Parece fuera de toda duda que la iniciativa valenciana es loable y que merece una aprobación absoluta, que desde luego se expresa desde este editorial. Pero produce cierto estupor que solo franqueando el obstáculo estatal pueda conseguirse una eficaz protección de las personas más desfavorecidas. Desde luego, no parece que la falta de lealtad constitucional provenga en este caso del Consejo de Gobierno de la Generalitat valenciana.
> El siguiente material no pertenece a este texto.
/-- ESMC_PDU_RX: an information PDU with its SSM code and, in an extended QL TLV, the enhanced one. -/
def execEsmcPduRx (port : Fin 2) (ssm : Fin 16) (essm : Option (Fin 256)) (t : Nat) (s : State) : Res :=
  let s := if s.rootRuns then s.advance t else s
  let p : Nat := port
  if !s.uplCarries p then .next s
  else
    let changed := s.isSet (qlF R.TIME_QL_UPL0_TIMEOUT p) || s.getF (qlF R.TIME_QL_UPL0_SSM p) ≠ ssm
    let s := ((s.setF (qlF R.TIME_QL_UPL0_TIMEOUT p) 0).setF (qlF R.TIME_QL_UPL0_SSM p) ssm)
    let s := s.setB (qlF R.TIME_QL_UPL0_EXT p) essm.isSome
    let s := match essm with | some e => s.setF (qlF R.TIME_QL_UPL0_ESSM p) e | none => s.setF (qlF R.TIME_QL_UPL0_ESSM p) 0
    let s := s.setUpl p { s.uplPort p with ql := some ssm, qlAt := s.mtb }
    .next ((s.raiseIf changed R.TIME_EVENT_QL_CHANGE).setBlocked p (s.qlBlocks ssm))

/-- ESMC_TIMEOUT: no PDU for 5 s; the port is QL-FAILED, which blocks it. A port whose TIMEOUT still has its reset value 1 is not
blocked before this: 5 s without a PDU have not passed (DEDUCED, notes/assumptions/34.md). -/
def execEsmcTimeout (port : Fin 2) (t : Nat) (s : State) : Res :=
  let s := if s.rootRuns then s.advance t else s
  let p : Nat := port
  if s.rootRuns && (s.uplPort p).qlAt + 5 * secCyc ≤ s.mtb then
    let changed := !s.isSet (qlF R.TIME_QL_UPL0_TIMEOUT p)
    let s := (s.setF (qlF R.TIME_QL_UPL0_TIMEOUT p) 1).setUpl p { s.uplPort p with ql := none }
    .next ((s.raiseIf changed R.TIME_EVENT_QL_CHANGE).setBlocked p true)
  else .next s

/-- ESMC_SEND: QL-DNU once per second on each trained upstream port. -/
def execEsmcSend (s : State) : Res :=
  .next (s.each ([0, 1].filter s.uplCarries)
    (fun s p => s.emit (.esmc p)))

/-! ### Training of an upstream port (R98 to R104, Table 05.1) -/

/-- The port's training phase. -/
def State.uplPhase (s : State) (p : Nat) : Nat := s.getF (R.UPL_STAT_PHASE p)

/-- UPL_SIGNAL_DETECT: a listening port detects DME pages (`dme`) or block lock without them; the first decides (R99). With
ADMIN 2 it detects as well: R105 stops the transmitter alone (DEDUCED, notes/assumptions/34.md). -/
def execUplSignalDetect (port : Fin 2) (dme : Bool) (s : State) : Res :=
  let p : Nat := port
  if s.dev = devUnpowered || s.uplPhase p ≠ 0 || s.gatedOrPending (gateUpl p) ||
      !bitOf (s.getF (R.UPL_CFG_ALLOW p)) (if dme then 0 else 1) then .next s
  else .next ((s.setB (R.UPL_STAT_MODE p) (!dme)).setF (R.UPL_STAT_PHASE p) 1)

/-- Auto-negotiation starts: the port sends its base page, with the 10GBASE-KR ability alone, C0 = C1 = 1 where UPLn_FC.MODE is
1, and the FEC bits of UPLn_CFG.FEC_ADV (R102). -/
def State.anStart (s : State) (p : Nat) : State :=
  let s := s.setF (R.UPL_STAT_PHASE p) 2
  if s.uplTx p = .idle then s
  else s.emit (.basePage p (if s.getF (R.UPL_FC_MODE p) = 1 then 3 else 0) (s.getF (R.UPL_CFG_FEC_ADV p)))

/-- UPL_ACQUISITION_DONE: the CDR has acquired frequency; the transmitter leaves electrical idle (R100, R101), in KR mode with
auto-negotiation. -/
def execUplAcquisitionDone (port : Fin 2) (s : State) : Res :=
  let p : Nat := port
  if s.uplPhase p = 1 then
    let s := s.setF (R.UPL_STAT_CDR_LOCK p) 1
    .next (if s.isSet (R.UPL_STAT_MODE p) then s.setF (R.UPL_STAT_PHASE p) 4 else s.anStart p)
  else .next s

/-- UPL_NEXT_PAGE_RX: a null message page answers it (R102). -/
def execUplNextPageRx (port : Fin 2) (s : State) : Res :=
  if s.uplPhase port = 2 && s.uplTx port ≠ .idle then .next (s.emit (.nullPage port)) else .next s

/-- UPL_AN_COMPLETE: the partner's base page bits D47:D32. FEC resolves as Clause 73 says: both able, one requests it. A port in
electrical idle completes none (R105). -/
def execUplAnComplete (port : Fin 2) (base : Fin 65536) (s : State) : Res :=
  let p : Nat := port
  if s.uplPhase p ≠ 2 || s.uplTx p = .idle then .next s
  else
    let adv := s.getF (R.UPL_CFG_FEC_ADV p)
    let fec := bitOf adv 1 && bitOf base 14 && (bitOf adv 0 || bitOf base 15)
    let s := (s.setF (R.UPL_LP_ABILITY_BASE p) base).setB (R.UPL_STAT_FEC_ON p) fec
    .next (s.setF (R.UPL_STAT_PHASE p) 3)

/-- UPL_TRAINING_DONE: Clause 72 training is complete (R103). -/
def execUplTrainingDone (port : Fin 2) (s : State) : Res :=
  if s.uplPhase port = 3 && s.uplTx port ≠ .idle then .next (s.setF (R.UPL_STAT_PHASE port) 4) else .next s

/-- UPL_BLOCK_LOCK: block lock; the link is up, the flow-control mode in force from here, and the source locked (R50). -/
def execUplBlockLock (port : Fin 2) (t : Nat) (s : State) : Res :=
  let s := if s.rootRuns then s.advance t else s
  let p : Nat := port
  if s.uplPhase p ≠ 4 then .next s
  else
    let s := ((s.setF (R.UPL_STAT_BLOCK_LOCK p) 1).setF (R.UPL_STAT_LINK_UP p) 1).setF (R.UPL_STAT_PHASE p) 5
    let s := s.setUpl p { s.uplPort p with mode := s.getF (R.UPL_FC_MODE p), paused := [], sent := [] }
    .next (((s.raise (R.UPL_EVENT_LINK_UP p)).ryPortBack p).sourceLocked p)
En definitiva, las normas con rango de ley estatales que se han aprobado en la pasada legislatura han afinado esta vertiente del principio de igualdad a la baja. De acuerdo con ella, nadie puede tener unas prestaciones superiores a las que reconozcan los órganos centrales del Estado. Tal vez, así expresada, la idea pueda implicar cierto exceso, pero sin duda la legislación vigente se aproxima a ella. Por supuesto, todo el sector privado asistirá gozoso a una actividad legiferante que le genera un importante nicho de negocio allá donde las Administraciones Públicas no quieran o no se les permita llegar.

Sin duda, esta ola de normas restrictivas de derechos será superada, probablemente en un espacio de tiempo más o menos breve. También cabe esperar que el Tribunal Constitucional dicte unos pronunciamientos algo más ajustados y coherentes con el Estado complejo en el que se ha constituido el Reino de España. Pero el daño físico y moral que se les ha infringido mientras tanto a las clases más desfavorecidas ha sido lacerante, injustificado e innecesario.